Assignment.
The lines below are to be quoted exactly, from the first through the one that contains "### Parameters -/".

[Saved data entries]
-- ==== Sys2Proof/Laws/Inv.lean ====
section
/-! SUPPORT. The invariants of the block over its shared operations: what they give, and that the refill pass and `Consume` keep them. -/

namespace Sys2Proof

/-! ### Parameters -/

theorem Params.wf_iff (p : Params) : p.wf = true ↔ 1 ≤ p.capacity ∧ p.sectorBytes % 2 = 0 ∧ 2 ≤ p.sectorBytes := by
  simp [Params.wf, Params.capacityOk, Params.sectorBytesOk]

/-- R13: `WORDS_PER_SECTOR >= 3`. -/
theorem Params.three_le_wordsPerSector {p : Params} (h : p.wf = true) : 3 ≤ p.wordsPerSector := by
  have := (Params.wf_iff p).1 h
  simp only [Params.wordsPerSector, Params.payloadWords, headerWords]
  omega

end Sys2Proof

namespace Sys2Proof.Machine

namespace CdcInv
variable {s : State}

theorem capacity_pos (h : CdcInv s) : 0 < s.params.capacity := ((Params.wf_iff _).1 h.params).1

/-- R44 for the fill index. -/
theorem writeIndex_lt (h : CdcInv s) : s.writeIndex < s.params.capacity := by
  rw [h.ring]; exact Nat.mod_lt _ h.capacity_pos

theorem afterRefill (h : CdcInv s) : AfterRefill s (refillPass s) := refillPass_spec h.occupancy h.writeIndex_lt

/-- The oldest occupied slot is the one at `read_index` (R45). -/
theorem occupiedSlot_zero (h : CdcInv s) : occupiedSlot s 0 = s.readIndex := by
  simp [occupiedSlot, Nat.mod_eq_of_lt h.readIndex]

theorem occupiedSlot_lt (h : CdcInv s) (i : Nat) : occupiedSlot s i < s.params.capacity := Nat.mod_lt _ h.capacity_pos

end CdcInv

/-! ### Slot words -/

theorem slotWord?_eq_read {s : State} {slot w : Nat} (hs : slot < s.params.capacity) (hw : w < s.params.wordsPerSector) :
    slotWord? s slot w = s.slots.read (wordAddress s.params slot w) := by
  rw [slotWord?, if_pos ⟨hs, hw⟩]

theorem slotWord_of_some {s : State} {slot w : Nat} {v : Word} (h : slotWord? s slot w = some v) : slotWord s slot w = v := by
  simp [slotWord, h]

/-- A slot none of whose words a pass stores keeps its words. -/
theorem AfterRefill.slot_kept {s t : State} (h : AfterRefill s t) {slot w : Nat}
    (hne : ∀ j < refillCount s, slot ≠ (s.writeIndex + j) % s.params.capacity) : slotWord? t slot w = slotWord? s slot w := by
  unfold slotWord?
  rw [h.params]
  by_cases hc : slot < s.params.capacity ∧ w < s.params.wordsPerSector
  · rw [if_pos hc, if_pos hc]
    exact h.kept _ fun j hj v hv e => hne j hj (wordAddress_inj hc.2 hv e).1
  · rw [if_neg hc, if_neg hc]

/-! ### Positions of the ring -/

/-- Two positions less than one round apart that are different name different slots. -/
theorem ring_ne {r a b cap : Nat} (hab : a < b) (hb : b < a + cap) : (r + a) % cap ≠ (r + b) % cap := by
  intro h
  have hd : cap ∣ (r + b) - (r + a) := (Nat.modEq_iff_dvd' (by omega)).1 h
  have e : r + b - (r + a) = b - a := by omega
  rw [e] at hd
  have := Nat.le_of_dvd (by omega) hd
  omega

/-- The `j`-th slot a pass fills is the position after the occupied range (R41). -/
theorem CdcInv.fillSlot {s : State} (h : CdcInv s) (j : Nat) :
    (s.writeIndex + j) % s.params.capacity = occupiedSlot s (s.occupancy + j) := by
  rw [h.ring, Nat.mod_add_mod, occupiedSlot, Nat.add_assoc]

/-- R45 (a): a pass writes no slot of the occupied range. -/
theorem CdcInv.refill_spares_occupied {s : State} (h : CdcInv s) {i : Nat} (hi : i < s.occupancy) (w : Nat) :
    slotWord? (refillPass s) (occupiedSlot s i) w = slotWord? s (occupiedSlot s i) w := by
  refine h.afterRefill.slot_kept fun j hj => ?_
  have := refillCount_le s
  rw [h.fillSlot]
  exact ring_ne (by omega) (by omega)

/-! ### The shared operations keep the invariants -/

/-- The slot store stays in canonical form and inside its address range under a pass. -/
theorem refillPass_store {s : State} (h : CdcInv s) : (refillPass s).slots.wf = true ∧
    ∀ c ∈ (refillPass s).slots, c.1 < s.params.capacity * s.params.wordsPerSector := by
  have := refillPass_induction (s := s) (P := fun t => t.params = s.params ∧ t.writeIndex < t.params.capacity ∧
    t.slots.wf = true ∧ ∀ c ∈ t.slots, c.1 < s.params.capacity * s.params.wordsPerSector)
    ⟨rfl, h.writeIndex_lt, h.canonical, h.inStore⟩ ?_
  · exact this.2.2
  · rintro t ⟨hp, hwi, hwf, hin⟩ -
    refine ⟨by simpa using hp, ?_, ?_, ?_⟩
    · simp only [refillStep_writeIndex, refillStep_params]
      exact Nat.mod_lt _ (by omega)
    · rw [refillStep_slots]
      exact Memory.wf_writeBlock _ _ hwf
    · intro c hc
      rw [refillStep_slots] at hc
      rcases Memory.mem_writeBlock hc with hc | ⟨-, hc⟩
      · exact hin c hc
      · rw [sectorWords_length] at hc
        have hw : 0 < t.params.wordsPerSector := by simp [Params.wordsPerSector, headerWords]
        have := wordAddress_lt (p := t.params) hwi (w := t.params.wordsPerSector - 1) (by omega)
        rw [← hp]
        unfold wordAddress at *
        omega

/-- `RefillPass` keeps the invariants (R107). -/
theorem CdcInv.refillPass {s : State} (h : CdcInv s) : CdcInv (refillPass s) := by
  have a := h.afterRefill
  have hle := refillCount_le s
  have hcap := h.occupancy
  have hstore := refillPass_store h
  have hslot : ∀ i, occupiedSlot (Machine.refillPass s) i = occupiedSlot s i := fun i => by
    simp [occupiedSlot]
  constructor
  case params => rw [a.params]; exact h.params
  case occupancy => rw [a.occupancy, a.params]; omega
  case ring => rw [a.writeIndex, a.readIndex, a.occupancy, a.params, h.ring, Nat.mod_add_mod, Nat.add_assoc]
  case cursor => rw [a.wordCursor, a.params]; exact h.cursor
  case bound =>
    rw [a.bound, a.boundSlotIndex, a.readIndex, a.occupancy]
    exact fun hb => ⟨(h.bound hb).1, Nat.le_add_right_of_le (h.bound hb).2⟩
  case readIndex => rw [a.readIndex, a.params]; exact h.readIndex
  case boundSlot => rw [a.boundSlotIndex, a.params]; exact h.boundSlot
  case written =>
    intro i hi w hw
    rw [a.params] at hw
    rw [hslot]
    by_cases ho : i < s.occupancy
    · rw [h.refill_spares_occupied ho]
      exact h.written i ho w hw
    · obtain ⟨j, rfl⟩ := Nat.exists_eq_add_of_le (Nat.le_of_not_lt ho)
      rw [a.occupancy] at hi
      rw [← h.fillSlot, a.stored j (by omega) w hw]
      rfl
  case canonical => exact hstore.1
  case inStore => rw [a.params]; exact hstore.2

/-- What `Consume` does where its precondition holds, and that it is refused where it does not (R105, R106). -/
theorem consume_eq (slot : Nat) (s : State) :
    consume slot s = if 0 < s.occupancy ∧ slot = s.readIndex then some s.releaseOldest else none := rfl

/-- Releasing the oldest slot keeps the ring's invariants (R107), with nothing bound. -/
theorem CdcInv.releaseOldest {s : State} (h : CdcInv s) (hpos : 0 < s.occupancy) : CdcInv s.unbind.releaseOldest := by
  have hslot : ∀ i, occupiedSlot s.unbind.releaseOldest i = occupiedSlot s (i + 1) := fun i => by
    simp only [occupiedSlot, State.releaseOldest_readIndex, State.releaseOldest_params, State.unbind_readIndex, State.unbind_params,
      Nat.mod_add_mod]
    congr 1; omega
  constructor
  case params => exact h.params
  case occupancy => have := h.occupancy; simp only [State.releaseOldest_occupancy, State.releaseOldest_params, State.unbind_occupancy, State.unbind_params]; omega
  case ring =>
    simp only [State.releaseOldest_writeIndex, State.releaseOldest_readIndex, State.releaseOldest_occupancy, State.releaseOldest_params,
      State.unbind_writeIndex, State.unbind_readIndex, State.unbind_occupancy, State.unbind_params, Nat.mod_add_mod]
    rw [h.ring]; congr 1; omega
  case cursor => exact h.cursor
  case bound => simp
  case readIndex => exact Nat.mod_lt _ h.capacity_pos
  case boundSlot => exact h.boundSlot
  case written =>
    intro i hi w hw
    rw [hslot]
    exact h.written (i + 1) (by simp at hi; omega) w hw
  case canonical => exact h.canonical
  case inStore => exact h.inStore

end Sys2Proof.Machine
end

Solved exercise.
-- ==== Sys2Proof/Laws/Inv.lean ====
section
/-! SUPPORT. The invariants of the block over its shared operations: what they give, and that the refill pass and `Consume` keep them. -/

namespace Sys2Proof

/-! ### Parameters -/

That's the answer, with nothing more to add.